• _Exercise goal_: When "namespace" occurs in a line of the material, copy that line.

==============================

-- ==== Sys2Proof/Machine/Async.lean ====
section
/-! DEFINITION. Asynchronous operations: issue, the accesses they make after issue, page failures, arrivals and ends
(05 R127 to R142, 10 R292, R293, 16 R422). -/
namespace Sys2Proof.Machine

/-! ### Issue (05 R127, R140, 10 R292) -/

/-- Bits of the status word (05 R134). -/
def stUEOPND : Nat := 2
def stUEACC : Nat := 8
def stSPARSE : Nat := 16
def stSAT : Nat := 32
def stNAN : Nat := 64
def stDECODE : Nat := 128
def stOVERFLOW : Nat := 256
def stSTALE : Nat := 512
def stPEER : Nat := 1024
def stFAULT : Nat := 2048
def stCLOSED : Nat := 8192

/-- An operation of the skein in focus as it is captured at issue. -/
def newOp (kind : OpKind) (obj : Obj) (s : State) : Op :=
  { id := s.ids + 1, uid := s.k.uid, cuid := s.crew.uid, core := s.crew.core, slot := s.crew.slot, ctx := s.crew.ctx, sid := s.k.sid,
    kind := kind, obj := obj, fmode := s.k.fmode, floor := s.k.floor }

def modEn (f : Engines → Engines) (s : State) : State := { s with en := f s.en }
def setOp (o : Op) (s : State) : State := modEn (fun e => { e with ops := e.ops.map fun q => if q.id = o.id then o else q }) s
def dropOp (id : Nat) (s : State) : State := modEn (fun e => { e with ops := e.ops.filter fun q => decide (q.id ≠ id) }) s

/-- The operations that a crew may hold only eight of (16 R422). -/
def isLong (k : OpKind) : Bool := match k with | .march _ | .mresume | .npairs | .draw => true | _ => false

/-- A count of the operation's class is at its limit, or the crew holds eight long operations. -/
def opFull (kind : OpKind) (s : State) : Bool :=
  decide (255 ≤ (if isTileOp kind then tileCount s else copyCount s)) ||
    (isLong kind && decide (8 ≤ (s.en.ops.filter fun o => decide (o.cuid = s.crew.uid) && isLong o.kind).length))

/-- The operation starts, and the instruction ends. -/
def startOp (o : Op) (s : State) : Res State :=
  if opFull o.kind s then .error (.wait s 0 0)
  else .ok (retire 1 (modEn (fun e => { e with ops := e.ops ++ [o] }) { s with ids := s.ids + 1 }))

/-- The object that OSCR and a register value name; `opt` allows none (a zero address outside scratch). -/
def objOf (scr : Bool) (x : Word64) : Obj := if scr then .scr x.toNat else if x = 0#64 then .none else .va x

def illOp (cause : Nat) : Stop := .trap { code := 1, cause := cause }

/-- A global range checked at issue under R15 and R16. -/
def chkGlob (va n : Nat) (s : State) : Res Unit :=
  if n = 0 then .ok ()
  else match rangeCheck va n with
    | some (c, a) => .error (trapAt 5 c 0xFF a)
    | none => if !isPriv s && decide (nb va 63 55 = 511) then .error (trapAt 6 6 0xFF va) else .ok ()

/-- A range of a window of `W` bytes checked at issue under R13. -/
def chkWin (W off n : Nat) : Res Unit :=
  match scrBad W off n with
  | some x => .error (.trap { code := 9, cause := 1, addr := w64 (wrap64 x) })
  | none => .ok ()

def chkRange (scr : Bool) (a n : Nat) (s : State) : Res Unit := if scr then chkWin (winSize s.crew) a n else chkGlob a n s

/-- A global destination must not meet a merge range (05 R150). -/
def chkMerge (c : Crew) (va n : Nat) : Res Unit :=
  match c.mergeRanges.find? (fun r => decide (r.1 < va + n) && decide (va < r.1 + r.2)) with
  | some r => .error (trapAt 14 3 0xFF (max r.1 va))
  | none => .ok ()

/-- Bytes of a window as an engine reads them: a word with an uncorrectable error counts as zero (05 R142). -/
def engWin (c : Crew) (off n : Nat) : List Byte × Nat :=
  let bad := fun i => c.winBad.contains ((off + i) / 8)
  ((List.range n).map fun i => if bad i then 0#8 else winByte c (off + i), if (List.range n).any bad then stUEOPND else 0)

/-! ### Accesses after issue (05 R138, 10 R293) -/

inductive PageSt where
  | ok (l : Leaf)
  | failing
  | gone
  | waiting
  deriving DecidableEq, Repr

/-- The permissions that an access needs (01 R23). -/
def accAllowed (acc : Acc) (l : Leaf) : Bool :=
  match acc with
  | .read => l.rd
  | .write => l.w
  | .atomic => l.rd && l.w
  | .exec => l.x

/-- How a page stands for an operation's access: the checks of 01 R15, R22 and R23, then its residency. A write to a page in hold is
answered RETRY, and an atomic on a host page is none (01 R39, R46). -/
def pageSt (o : Op) (acc : Acc) (va : Nat) (s : State) : PageSt :=
  let priv := s.privCtx.contains o.ctx
  match (if canonical va && (priv || decide (nb va 63 55 = 0)) then leafAt s o.ctx va else none) with
  | none => .failing
  | some l =>
    if (l.priv && !priv) || !accAllowed acc l || (decide (acc = .atomic) && decide (l.resid = 1) && decide (l.home = 255)) then .failing
    else if l.resid ≠ 2 then (if acc ≠ .read ∧ heldPage s (keyOf l va) then .waiting else .ok l)
    else match s.xl.failing.find? (fun f => decide (f.op = o.id) && decide (f.page ≤ va) && decide (va < f.page + f.size)) with
      | some f => if f.cause = 2 ∨ (l.home ≠ ownDev s ∧ !inSet s l.home) then .gone else .failing
      | none => .waiting

/-- What an operation reads or writes: a range of virtual global space, or of a crew's window; or a brick of a pool (12 R340). -/
inductive Need where
  | mem (acc : Acc) (va len : Nat)
  | win (cuid off len : Nat)
  | brick (pool : Nat) (at_ : List Nat) (va : Nat)
  deriving DecidableEq, Repr

/-- What an engine reads: bytes, which of them lie in a failing page, status bits, ranges touched. -/
structure Rd where
  bytes : List Byte
  fails : List Bool := []
  st : Nat := 0
  need : List Need := []
  deriving DecidableEq, Repr

/-- The status bit of a page that fails: PEER for put and get when the other part is gone (10 R295). -/
def failBit (o : Op) (p : PageSt) : Nat :=
  match p, o.kind with
  | .gone, .cpy 10 => stPEER
  | .gone, .cpy 11 => stPEER
  | _, _ => stFAULT

def opReader (o : Op) : Reader := (o.id, 0)

/-- The status of the host's answer for the byte at `key`, when the byte lies in a host page (17 R432). -/
def hostByte (o : Op) (s : State) (parts : List (Nat × Nat × Nat)) (key : Nat) : Nat :=
  match parts.find? (fun x => decide (x.2.1 ≤ key) && decide (key < x.2.1 + x.2.2)) with
  | some x => (hostStatus (opReader o) s x).getD 0
  | none => 0

/-- Field code reads its data as the core's loads do, through the L1 and the brick partition (02 R65, 12 R351). -/
def readsL1 (o : Op) : Bool := match o.kind with | .march _ | .mresume => true | _ => false

/-- A crew, resident or saved: an operation that runs on while its crew is saved reads the window as it was saved (R139). -/
def crewOf (s : State) (cuid : Nat) : Option Crew := ((allCrews s ++ s.sch.saved.map (·.crewRec)).find? fun c => decide (c.crew.uid = cuid)).map (·.crew)

/-- A copy in the core under lease serves the operation: not fetched before the acquire floor at issue, and without the bytes of a store that
has not completed, of whatever skein, since the pending view plays no part (04 R109, 12 R351). -/
def servesOp (o : Op) (s : State) (c : Crew) (fetch lease : Nat) (upd : List Nat) : Bool :=
  decide (s.gtime < lease) && decide (o.floor ≤ fetch) && decide (c.startAt ≤ fetch) && upd.isEmpty

/-- The sector that answers an operation's read. -/
def opSector (o : Op) (s : State) (va16 : Nat) : Option Sector :=
  match crewOf s o.cuid with
  | none => none
  | some c => s.hm.l1.find? fun x => sameL1 c.fused x.core o.core && decide (x.ctx = o.ctx) && decide (x.va16 = va16) && servesOp o s c x.fetch x.lease x.upd

/-- The home addresses of a range that sectors of the L1 hold throughout: it is read without a translation (01 R25). -/
def opHeld (o : Op) (s : State) (va n : Nat) : Option (List Nat) :=
  if readsL1 o then (List.range n).mapM fun i => (opSector o s ((va + i) / 16)).map fun x => 16 * x.pa16 + (va + i) % 16 else none

/-- Bytes that a copy in the core holds: the home's (04 R111). -/
def heldBytes (s : State) (keys : List Nat) : Rd :=
  let bad := fun k => s.hm.memBad.contains (k / 8)
  { bytes := keys.map fun k => if bad k then 0#8 else memByte s k, st := if keys.any bad then stUEOPND else 0 }

/-- One part of a read in one page: a word with an uncorrectable error, also at the host, counts as zero (R142), and so does a byte that
the host does not give (R138). -/
def readPart (o : Op) (s : State) (g : Nat × Nat) : Rd :=
  match opHeld o s g.1 g.2 with
  | some keys => { heldBytes s keys with fails := List.replicate g.2 false }
  | none =>
  match pageSt o .read g.1 s with
  | .ok l =>
    let key := keyOf l g.1
    let parts := hostParts [spanOf l g]
    let code := fun i => hostByte o s parts (key + i)
    let bad := fun i => s.hm.memBad.contains ((key + i) / 8) || decide (code i = 5)
    let st := (List.range g.2).foldl (fun m i => Nat.lor m (if bad i then stUEOPND else if code i ≠ 0 then stFAULT else 0)) 0
    { bytes := (List.range g.2).map (fun i => if bad i || decide (code i ≠ 0) then 0#8 else memByte s (key + i)),
      fails := (List.range g.2).map (fun i => decide (code i ≠ 0) && decide (code i ≠ 5)), st := st, need := [.mem .read g.1 g.2] }
  | p => { bytes := List.replicate g.2 0#8, fails := List.replicate g.2 (decide (p ≠ .waiting)), st := if p = .waiting then 0 else failBit o p, need := [.mem .read g.1 g.2] }
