-- ==== Sys2Proof/WellFormed.lean ====
section
/-! DEFINITION. Well-formed instructions: every field in its range, no reserved or unassigned value (07 R192 to R211). -/
namespace Sys2Proof

/-- A guard field: four bits, and 0b1000 is reserved in every form (R195). -/
def guardOk (g : Nat) : Bool := decide (g < 16) && decide (g ≠ 8)

/-- Reduction operation and type of vred and vscan (R206): f32 takes add, min and max only. -/
def redOk (o t : Nat) : Bool := decide (o < 6) && decide (t < 3) && !(decide (t = 2) && decide (3 ≤ o))

/-- Assigned atomic operations (R210): no 64-bit floating-point form. -/
def aopOk (o w : Nat) : Bool := decide (o < 13) && !(decide (10 ≤ o) && decide (w = 1))

/-- Level and barrier number of bar (R243). -/
def barOk (l b : Nat) : Bool := decide (l = 2) || (decide (3 ≤ l) && decide (b = 0))

/-- Special register numbers that the word itself may name (R203): those from 0x800 are judged when it runs. -/
def specialOk (n : Nat) : Bool := (decide (1 ≤ n) && decide (n < 16)) || decide (0x800 ≤ n)

/-- Ranges of a memory prefix (R197). -/
def MemPfx.inRange (x : MemPfx) : Bool := decide (x.off < 65536) && decide (x.scope < 8) && decide (x.pol < 4)

/-- The scope rule of R113: no reserved code, and zero on a plain access. -/
def scopeOk (ordered : Bool) (scope : Nat) : Bool := decide (scope < 5) && (ordered || decide (scope = 0))

def loadPfxOk : Option MemPfx → Bool
  | none => true
  | some x => x.inRange && scopeOk (x.acq || x.rel) x.scope

def storePfxOk : Option MemPfx → Bool
  | none => true
  | some x => x.inRange && scopeOk x.rel x.scope && !x.acq && !x.nf

def pgreqPfxOk : Option MemPfx → Bool
  | none => true
  | some x => x.inRange && !x.acq && !x.rel && !x.nf && decide (x.scope = 0) && decide (x.pol = 0)

/-- Scratch forms (R200): scope skein or crew, width code not 11; `fe` says whether the form waits or sets full bits. -/
def scratchPfxOk (x : MemPfx) : Bool :=
  x.inRange && decide (x.scope < 2) && scopeOk (x.acq || x.rel) x.scope && decide (x.pol < 3)

def sldFePfxOk (x : MemPfx) : Bool := scratchPfxOk x && x.nf

def sldPlainPfxOk : Option MemPfx → Bool
  | none => true
  | some x => scratchPfxOk x && !x.nf

def sstPfxOk : Option MemPfx → Bool
  | none => true
  | some x => scratchPfxOk x && !x.acq

def sclrPfxOk : Option MemPfx → Bool
  | none => true
  | some x => scratchPfxOk x && !x.acq && !x.nf && decide (x.pol = 0)

/-- gatom (R200): with SCR set in the word, POL is 0 and the scope is skein or crew. -/
def gatomPfxOk (scr : Nat) : Option MemPfx → Bool
  | none => true
  | some x => x.inRange && !x.nf && decide (x.scope < 5) &&
      (decide (scr = 0) || (decide (x.pol = 0) && decide (x.scope < 2)))

def vatomPfxOk (x : AtomPfx) : Bool :=
  decide (x.vb < 128) && aopOk x.aop (if x.w64 then 1 else 0) && decide (x.scope < 5) && decide (x.pol < 4) &&
    (!x.scr || (decide (x.pol = 0) && decide (x.scope < 2)))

==============================

• _Answer to the exercise_:
namespace Sys2Proof.Machine
namespace Sys2Proof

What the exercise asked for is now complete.